Officer in the United States Department of the Treasury

The treasurer of the United States is an officer in the United States Department of the Treasury who serves as the custodian and trustee of the federal government's collateral assets and the supervisor of the department's currency and coinage production functions. On March 23, 2025, Donald Trump named Georgia state senator Brandon Beach—breaking a 76-year streak of women holding the position—to be the next treasurer. He was formally appointed on May 28, 2025.

==Responsibilities==
By law, the treasurer is the depositary officer of the United States with regard to deposits of gold, special drawing rights, and financial gifts to the Library of Congress. The treasurer also directly oversees the Bureau of Engraving and Printing (BEP) and the United States Mint, which respectively print and mint U.S. currency and coinage. In connection to the influence of federal monetary policy on currency and coinage production, the treasurer liaises on a regular basis with the Federal Reserve.

The duty perhaps most widely associated with the treasurer of the United States is affixing a facsimile signature to all Federal Reserve Notes. Federal law requires both the treasurer's signature and the treasury secretary's countersignature for Federal Reserve notes to be considered legal tender.

Moreover, the treasurer serves as a senior advisor and representative of the Treasury Department on behalf of the secretary in the areas of community development and public engagement.

==History==
===Creation===
On July 29, 1775, long before the Department of the Treasury ever existed, the Second Continental Congress established the Treasury Office to manage revolutionary wartime finances. Congress chose George Clymer and Michael Hillegas as joint treasurers of the United Colonies. On August 6, 1776, however, Clymer resigned from his post, thus making Hillegas the sole incumbent. The position received its current name on May 14, 1777, while Hillegas was still in office.

===Change in functions over the years===
The post of U.S. treasurer predates the United States Constitution. The treasurer was originally charged with the receipt and custody of all government funds independent of the treasury secretary, not unlike today's elected state treasurers. Beginning in 1939, the Office of the Treasurer and its cash management activities were brought under the direction of a broader Fiscal Service, one that also coordinated governmentwide accounting and debt management. Later in 1974, the cash management function in its entirety was transferred from the treasurer to what is now known as the Bureau of the Fiscal Service as a cost-saving measure. Responsibility for oversight of the Bureau of Engraving and Printing (BEP) and the United States Mint was later assigned to the treasurer in 1981. In 1994, the treasurer was also named National Honorary Director of the U.S. Savings Bonds Campaign and therefore assigned the task of promoting - as opposed to managing - the program.
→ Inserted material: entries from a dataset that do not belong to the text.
-- ==== Sys2Proof/Certificates/Slice0/Obligations.lean ====
section
/-! DEFINITION. Certificates/Slice0/Obligations.lean: the statements for the provers. Of every constructor of `Instr` some statement concludes
that `exec` answers a next state (`exec i s = .next …` or `∃ t, exec i s = .next t ∧ …`) from conditions on the state and the operands alone; the
statement texts of OBLIGATIONS.json list them. Three parts: the machine as a whole; the commands, from the scalar class to the device's supplies
and errors; then, in the last part, further results and commands:
OperandStore (sSt); WaitOutcomes (wait); SignalDelivers (signal); PostAndFence (post, fence, fenceComplete); DispatchTakesThread (threadDispatch);
WaitersWake (threadWake, deadlineDue); TimePasses (tickBoundary, starvationLimit); LaunchOutcomes (launchA, launchX); WorkItems (wtake, wdone);
BarrierArrivals (barrier); BarrierEpisodeEnds (barrierEpisodeComplete); BarrierChannelCommands (barrierMessage, barrierChannelEnable,
barrierChannelDisable); RequestsAndAnswers (granuleDelivery, redirectReceive, homeLostReceive, requestAck, requestIssue, walkComplete); ProgramsEnd
(programComplete, programAbort, decoupleStall, chuteWaitEnd); ArrayLoads (mcfg, mldw, mpre); VectorResultsLand (vClassBusyEnd);
VectorMemoryAndSpecials (vld, vst, vsummary, vClassBusyEnd, vpred, vsegsum). -/

open Sys2Proof Sys2Proof.Machine

/-- A step with a command at the front of the queue is that command's `exec` on the state with the queue's rest. -/
def Obligations.StepRunsFrontCommand : Prop :=
  ∀ (i : Instr) (rest : List Instr) (s : State), step { s with pending := i :: rest } = exec i { s with pending := rest }

/-- No command stops the block: every command in every state answers a next state. No command's effect reaches the queue: what waits behind it
waits there still, in its order.
Readings and choices of the model's own that it rests on: log entries 1 and 11. -/
def Obligations.CommandsAnswerAndKeepQueue : Prop :=
  (∀ (i : Instr) (s : State), ∃ t, exec i s = .next t) ∧
  (∀ (i : Instr) (s t : State), exec i s = .next t → t.pending = s.pending)

/-- The canonical form of the device's data is kept by every step: memory, registers, counters and operand memories list rising keys and no
default, each slot holds 31 registers, and the tick period is not 0. -/
def Obligations.EveryStepKeepsCanonicalData : Prop := ∀ s t : State, s.Good → step s = .next t → t.Good

/-- One-time memory only ever goes forward: no step lowers the anti-rollback count, clears a revocation bit, changes an owner key that is
enrolled, or changes the device's unique number or the debug fuse. -/
def Obligations.EveryStepKeepsFuses : Prop := ∀ s t : State, step s = .next t → FusesForward s.flash t.flash

/-- Scalar register instructions: rd takes the result, PC := PC + 8, nothing else changes. -/
def Obligations.ScalarRegisterResults : Prop :=
  ∀ p ∈ ([(.sAdd, 0x01, fun a b => a + b), (.sSub, 0x02, fun a b => a - b), (.sMul, 0x03, fun a b => a * b),
      (.sMulhu, 0x04, fun a b => BitVec.ofNat 64 (a.toNat * b.toNat / 2 ^ 64)),
      (.sDivu, 0x05, fun a b => if b = 0 then BitVec.allOnes 64 else a / b), (.sRemu, 0x06, fun a b => if b = 0 then a else a % b),
      (.sAnd, 0x07, fun a b => a &&& b), (.sOr, 0x08, fun a b => a ||| b), (.sXor, 0x09, fun a b => a ^^^ b),
      (.sSll, 0x0A, fun a b => a <<< (b.toNat % 64)), (.sSrl, 0x0B, fun a b => a >>> (b.toNat % 64)),
      (.sSra, 0x0C, fun a b => BitVec.ofInt 64 (a.toInt / 2 ^ (b.toNat % 64))),
      (.sSlt, 0x0D, fun a b => if a.toInt < b.toInt then 1 else 0), (.sSltu, 0x0E, fun a b => if a.toNat < b.toNat then 1 else 0)] :
      List ((ThreadRef → W64 → Instr) × Nat × (W64 → W64 → W64))),
    ∀ (th : ThreadRef) (w : W64) (s : State), ThreadReady s th 1 p.2.1 w →
      ∃ t, exec (p.1 th w) s = .next t ∧
        ThreadStep th (fun x => retire w (p.2.2 (x.reg (wRa w)) (x.reg (wRb w))) x) s t ∧ SameMemory s t ∧ SameOpmem s t

/-- The same with an immediate, sign-extended from 32 bits. -/
def Obligations.ScalarImmediateResults : Prop :=
  ∀ p ∈ ([(.sAddi, 0x10, fun a b => a + b), (.sAndi, 0x11, fun a b => a &&& b), (.sOri, 0x12, fun a b => a ||| b),
      (.sXori, 0x13, fun a b => a ^^^ b), (.sSlli, 0x14, fun a b => a <<< (b.toNat % 64)), (.sSrli, 0x15, fun a b => a >>> (b.toNat % 64)),
      (.sSrai, 0x16, fun a b => BitVec.ofInt 64 (a.toInt / 2 ^ (b.toNat % 64))),
      (.sLih, 0x17, fun a b => b <<< 32 ||| (a &&& 0xFFFFFFFF))] :
      List ((ThreadRef → W64 → Instr) × Nat × (W64 → W64 → W64))),
    ∀ (th : ThreadRef) (w : W64) (s : State), ThreadReady s th 1 p.2.1 w →
      ∃ t, exec (p.1 th w) s = .next t ∧
        ThreadStep th (fun x => retire w (p.2.2 (x.reg (wRa w)) ((w.truncate 32).signExtend 64)) x) s t ∧ SameMemory s t ∧ SameOpmem s t

/-- S.NOP, S.TIME, S.TICK, FLAGS, MBOX, SETPRI: what each leaves in its slot; nothing outside it changes. -/
def Obligations.ScalarMovesAndFlags : Prop :=
  ∀ (th : ThreadRef) (w : W64) (s : State),
    (ThreadReady s th 1 0 w → ∃ t, exec (.sNop th w) s = .next t ∧ ThreadStep th advance s t) ∧
    (ThreadReady s th 1 0x3A w → ∃ t, exec (.sTime th w) s = .next t ∧ ThreadStep th (retire w s.timebase) s t) ∧
    (ThreadReady s th 1 0x3B w → ∃ t, exec (.sTick th w) s = .next t ∧
      ThreadStep th (retire w ((s.cell th.cell).tick.zeroExtend 64)) s t) ∧
    (ThreadReady s th 2 5 w → ∃ t, exec (.flags th w) s = .next t ∧
      ThreadStep th (fun x => { retire w (x.flags.zeroExtend 64) x with flags := x.flags &&& ~~~(w.truncate 32) }) s t) ∧
    (ThreadReady s th 2 6 w → ∃ t, exec (.mbox th w) s = .next t ∧
      ThreadStep th (fun x => { retire w x.mailbox x with unread := false }) s t) ∧
    (ThreadReady s th 2 8 w → (s.sreg th (wRa w)).toNat ≤ 7 → ∃ t, exec (.setpri th w) s = .next t ∧
      ThreadStep th (fun x => { advance x with pri := (x.reg (wRa w)).truncate 3 }) s t)

/-- A branch goes to PC + 8 × IMM when its condition holds, else to PC + 8; S.JAL and S.JALR link PC + 8; nothing else changes. -/
def Obligations.BranchAndJumpTargets : Prop :=
  (∀ p ∈ ([(.sBeq, 0x20, fun a b => a = b), (.sBne, 0x21, fun a b => a ≠ b), (.sBlt, 0x22, fun a b => a.toInt < b.toInt),
      (.sBge, 0x23, fun a b => b.toInt ≤ a.toInt), (.sBltu, 0x24, fun a b => a.toNat < b.toNat), (.sBgeu, 0x25, fun a b => b.toNat ≤ a.toNat)] :
      List ((ThreadRef → W64 → Instr) × Nat × (W64 → W64 → Prop))),
    ∀ (th : ThreadRef) (w : W64) (s : State), ThreadReady s th 1 p.2.1 w →
      (p.2.2 (s.sreg th (wRa w)) (s.sreg th (wRb w)) → (s.pcOf th) % 8 = 0 →
        ∃ t, exec (p.1 th w) s = .next t ∧ ThreadStep th (fun x => { x with pc := x.pc + 8 * (w.truncate 32).signExtend 64 }) s t) ∧
      (¬ p.2.2 (s.sreg th (wRa w)) (s.sreg th (wRb w)) → ∃ t, exec (p.1 th w) s = .next t ∧ ThreadStep th advance s t)) ∧
  (∀ (th : ThreadRef) (w : W64) (s : State),
    (ThreadReady s th 1 0x26 w → s.pcOf th % 8 = 0 → ∃ t, exec (.sJal th w) s = .next t ∧
      ThreadStep th (fun x => { x.setReg (wRd w) (x.pc + 8) with pc := x.pc + 8 * (w.truncate 32).signExtend 64 }) s t) ∧
    (ThreadReady s th 1 0x27 w → (s.sreg th (wRa w)).toNat % 8 = 0 → ∃ t, exec (.sJalr th w) s = .next t ∧
      ThreadStep th (fun x => { x.setReg (wRd w) (x.pc + 8) with pc := x.reg (wRa w) + 8 * (w.truncate 32).signExtend 64 }) s t))

/-- A load reads 1, 2, 4 or 8 bytes, least significant first, zero- or sign-extended. -/
def Obligations.OperandLoads : Prop :=
  ∀ (th : ThreadRef) (w : W64) (s : State), ∀ a n, a = (s.sreg th (wRa w) + (w.truncate 32).signExtend 64).toNat → n = wSz w →
    a % n = 0 → a + n ≤ opSoft → (s.cell th.cell).opPoisoned a n = none →
    (ThreadReady s th 1 0x30 w → ∃ t, exec (.sLd th w) s = .next t ∧
      ThreadStep th (retire w (BitVec.ofNat 64 (leNat (memRead (s.cell th.cell).opmem a n)))) s t) ∧
    (ThreadReady s th 1 0x31 w → ∃ t, exec (.sLds th w) s = .next t ∧
      ThreadStep th (retire w (BitVec.ofInt 64 (signed (8 * n) (leNat (memRead (s.cell th.cell).opmem a n))))) s t)

/-- SLEEP, YIELD and EXIT release the core and leave the slot sleeping, READY or FREE; BAD_OPERAND beyond the limit; flags do not wake a sleeper. -/
def Obligations.SleepYieldExit : Prop :=
  ∀ (th : ThreadRef) (w : W64) (s : State), ∀ tick, tick = (s.cell th.cell).tick →
    (ThreadReady s th 2 2 w → ∀ n, n = (s.sreg th (wRa w)).toNat →
      (n = 0 → ∃ t, exec (.sleep th w) s = .next t ∧ ReleaseStep th (fun x => entering .ready tick (advance x)) s t) ∧
      (1 ≤ n → n < 2 ^ 31 → ∃ t, exec (.sleep th w) s = .next t ∧ ReleaseStep th
        (fun x => entering .sleeping tick { advance x with deadline := tick + BitVec.ofNat 32 n, timed := true }) s t) ∧
      (2 ^ 31 ≤ n → ∃ t, exec (.sleep th w) s = .next t ∧ FaultStep th 0x0003 n s t)) ∧
    (ThreadReady s th 2 3 w → ∃ t, exec (.yield th w) s = .next t ∧ ReleaseStep th (fun x => entering .ready tick (advance x)) s t) ∧
    (ThreadReady s th 2 10 w → ∃ t, exec (.exit th w) s = .next t ∧ ReleaseStep th
      (fun x => { entering .free tick x with fence := none, timed := false, wake := none, reason := 0 }) s t) ∧
    (∀ (x : Thread) (m : W32), x.state = .sleeping → x.orFlags m = { x with flags := x.flags ||| m })

/-- Support instructions of both engines; loops: LOOP_DEPTH, and a straight-line body of k instructions run n times. Model's choices: log entries 26
and 31. -/
def Obligations.EngineRegistersAndLoops : Prop :=
  (∀ (c : Nat) (w : W64) (s : State) (p : Prog),
    (EngineReady s c .access p 3 0 w → ∃ t, exec (.aNop c w) s = .next t ∧ CellStep c retiredA s t) ∧
    (EngineReady s c .access p 3 1 w → ∃ t, exec (.aAdda c w) s = .next t ∧ CellStep c (fun x => retiredA { x with ae := { x.ae with
      a := x.ae.a.set (wReg w) (advAddr (x.ae.a.getD (wReg w) 0) (w.truncate 32 : W32).toInt) } }) s t) ∧
    (EngineReady s c .access p 3 2 w → ∃ t, exec (.aAddan c w) s = .next t ∧ CellStep c (fun x => retiredA { x with ae := { x.ae with
      a := x.ae.a.set (wReg w) (advAddr (x.ae.a.getD (wReg w) 0) ((x.ae.n.getD (wNj w) 0).toNat * (wSc w + 1) : Nat)) } }) s t) ∧
    (EngineReady s c .access p 3 3 w → ∃ t, exec (.aSetn c w) s = .next t ∧ CellStep c (fun x => retiredA { x with ae := { x.ae with
      n := x.ae.n.set (wNReg w) (w.truncate 32) } }) s t) ∧
    (EngineReady s c .access p 3 4 w → ∃ t, exec (.aAddn c w) s = .next t ∧ CellStep c (fun x => retiredA { x with ae := { x.ae with
      n := x.ae.n.set (wNReg w) (x.ae.n.getD (wNReg w) 0 + w.truncate 32) } }) s t)) ∧
  (∀ (c : Nat) (w : W64) (s : State) (p : Prog),
    (EngineReady s c .execute p 7 0 w → ∃ t, exec (.xNop c w) s = .next t ∧ CellStep c retiredX s t) ∧
    (EngineReady s c .execute p 7 1 w → ∃ t, exec (.xSetk c w) s = .next t ∧ CellStep c (fun x => retiredX { x with xe := { x.xe with
      k := modAt (wKj w) (fun _ => w.truncate 32) x.xe.k } }) s t) ∧
    (EngineReady s c .execute p 7 2 w → ∃ t, exec (.xAddk c w) s = .next t ∧ CellStep c (fun x => retiredX { x with xe := { x.xe with
      k := modAt (wKj w) (fun k => k + w.truncate 32) x.xe.k } }) s t) ∧
    (EngineReady s c .execute p 7 4 w → ∃ t, exec (.xMa c w) s = .next t ∧ CellStep c (fun x => retiredX { x with xe := { x.xe with
      ma := modAt (fld w 53 52) (fun _ => ⟨BitVec.ofNat 20 (fld w 51 32), BitVec.ofNat 16 (fld w 31 16),
        if fld w 15 13 = 4 then none else some (fld w 15 13)⟩) x.xe.ma } }) s t) ∧
    (EngineReady s c .execute p 7 5 w → ∃ t, exec (.vsetvl c w) s = .next t ∧ (t.cell c).xe.prog = some p.next ∧
      (t.cell c).vec.vl = Nat.min (if w.getLsbD 53 then ((s.cell c).xe.k.getD (fld w 52 50) 0).toNat else fld w 14 0) 16384 ∧ OnlyCell c s t)) ∧
  (∀ (c : Nat) (w : W64) (s : State) (p : Prog),
    (EngineReady s c .access p 3 5 w →
      (p.loops.length ≠ 4 → ∃ t, exec (.aLoop c w) s = .next t ∧ OnlyCell c s t ∧
        (t.cell c).ae.prog = some (p.loop (wLen w) ((s.cell c).ae.n.getD (wNReg w) 0).toNat) ∧ (t.cell c).wd = 0) ∧
      (p.loops.length = 4 → ∃ t, exec (.aLoop c w) s = .next t ∧ (t.cell c).ae.prog = some { p with fault := some (0x0006, p.pc, 0) })) ∧
    (EngineReady s c .execute p 7 3 w →
      (p.loops.length ≠ 4 → ∃ t, exec (.xLoop c w) s = .next t ∧ OnlyCell c s t ∧
        (t.cell c).xe.prog = some (p.loop (wLen w) ((s.cell c).xe.k.getD (wKj w) 0).toNat) ∧ (t.cell c).wd = 0) ∧
      (p.loops.length = 4 → ∃ t, exec (.xLoop c w) s = .next t ∧ (t.cell c).xe.prog = some { p with fault := some (0x0006, p.pc, 0) }))) ∧
  (∀ (p : Prog) (k n : Nat), 0 < k → p.pc + k < p.text.length → p.loops = [] →
    ∀ q, q = (List.range (n * k)).foldl (fun (r : Prog) _ => r.next) (p.loop k n) → q.pc = p.pc + k + 1 ∧ q.loops = [])

/-- A memory instruction: descriptor faults, else in flight; with a count of 0 it retires at once and asks nothing. Model's choices: log entries 15,
17 and 71. -/
def Obligations.AccessInstructionsIssue : Prop :=
  (∀ x ∈ ([(.aGather, 0x10), (.aGathercsr, 0x11), (.aStream, 0x12), (.aStreamc, 0x13), (.aLoad, 0x14), (.aPref, 0x15), (.aStore, 0x20),
      (.aStorec, 0x21), (.aScadd, 0x22), (.aHaul, 0x23)] : List ((Nat → W64 → Instr) × Nat)),
    ∀ (c : Nat) (w : W64) (s : State) (p : Prog), EngineReady s c .access p 3 x.2 w →
      (∀ code a, descFault (s.cell c) (aRoles x.2 w) = some (code, a) → ∃ t, exec (x.1 c w) s = .next t ∧
        (t.cell c).ae.prog = some { p with fault := some (BitVec.ofNat 16 code, p.pc, BitVec.ofNat 64 a) } ∧ SameMemory s t ∧ SameOpmem s t) ∧
      (descFault (s.cell c) (aRoles x.2 w) = none → exec (x.1 c w) s = .next ((s.modCell c (issuedA w)).pumpA c))) ∧
  (∀ x ∈ ([(.aGather, 0x10), (.aGathercsr, 0x11), (.aStream, 0x12), (.aStreamc, 0x13), (.aLoad, 0x14), (.aPref, 0x15), (.aStore, 0x20),
      (.aStorec, 0x21), (.aScadd, 0x22), (.aHaul, 0x23)] : List ((Nat → W64 → Instr) × Nat)),
    ∀ (c : Nat) (w : W64) (s : State) (p : Prog), EngineReady s c .access p 3 x.2 w → (s.cell c).ae.n.getD (wNr w) 0 = 0 →
      descFault (s.cell c) (aRoles x.2 w) = none → (x.2 = 0x11 → wEdgeMode w = false) → s.writesInside c p = false →
      s.readsOut c p = false →
      (x.2 = 0x21 → ∀ y, ((s.modCell c (issuedA w)).cell c).ae.op = some y → storecBad s y = none) →
      (x.2 = 0x23 → (readADesc (s.cell c) (wD1 w)).len = (readADesc (s.cell c) (wD2 w)).len) →
      ∃ t, exec (x.1 c w) s = .next t ∧ (t.cell c).ae.prog = some p.next ∧ (t.cell c).ae.op = none ∧ t.reqs = s.reqs ∧ SameMemory s t ∧ SameOpmem s t)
More recently, the requirement of the United States Senate confirmation for the appointment was dropped in August 2012.

Since the appointment of Georgia Neese Clark Gray in 1949, the non-continuous total length of time the office has been vacant is more than 4,750 days, or thirteen years, while in the 170+ years prior to that, such time totaled less than a year.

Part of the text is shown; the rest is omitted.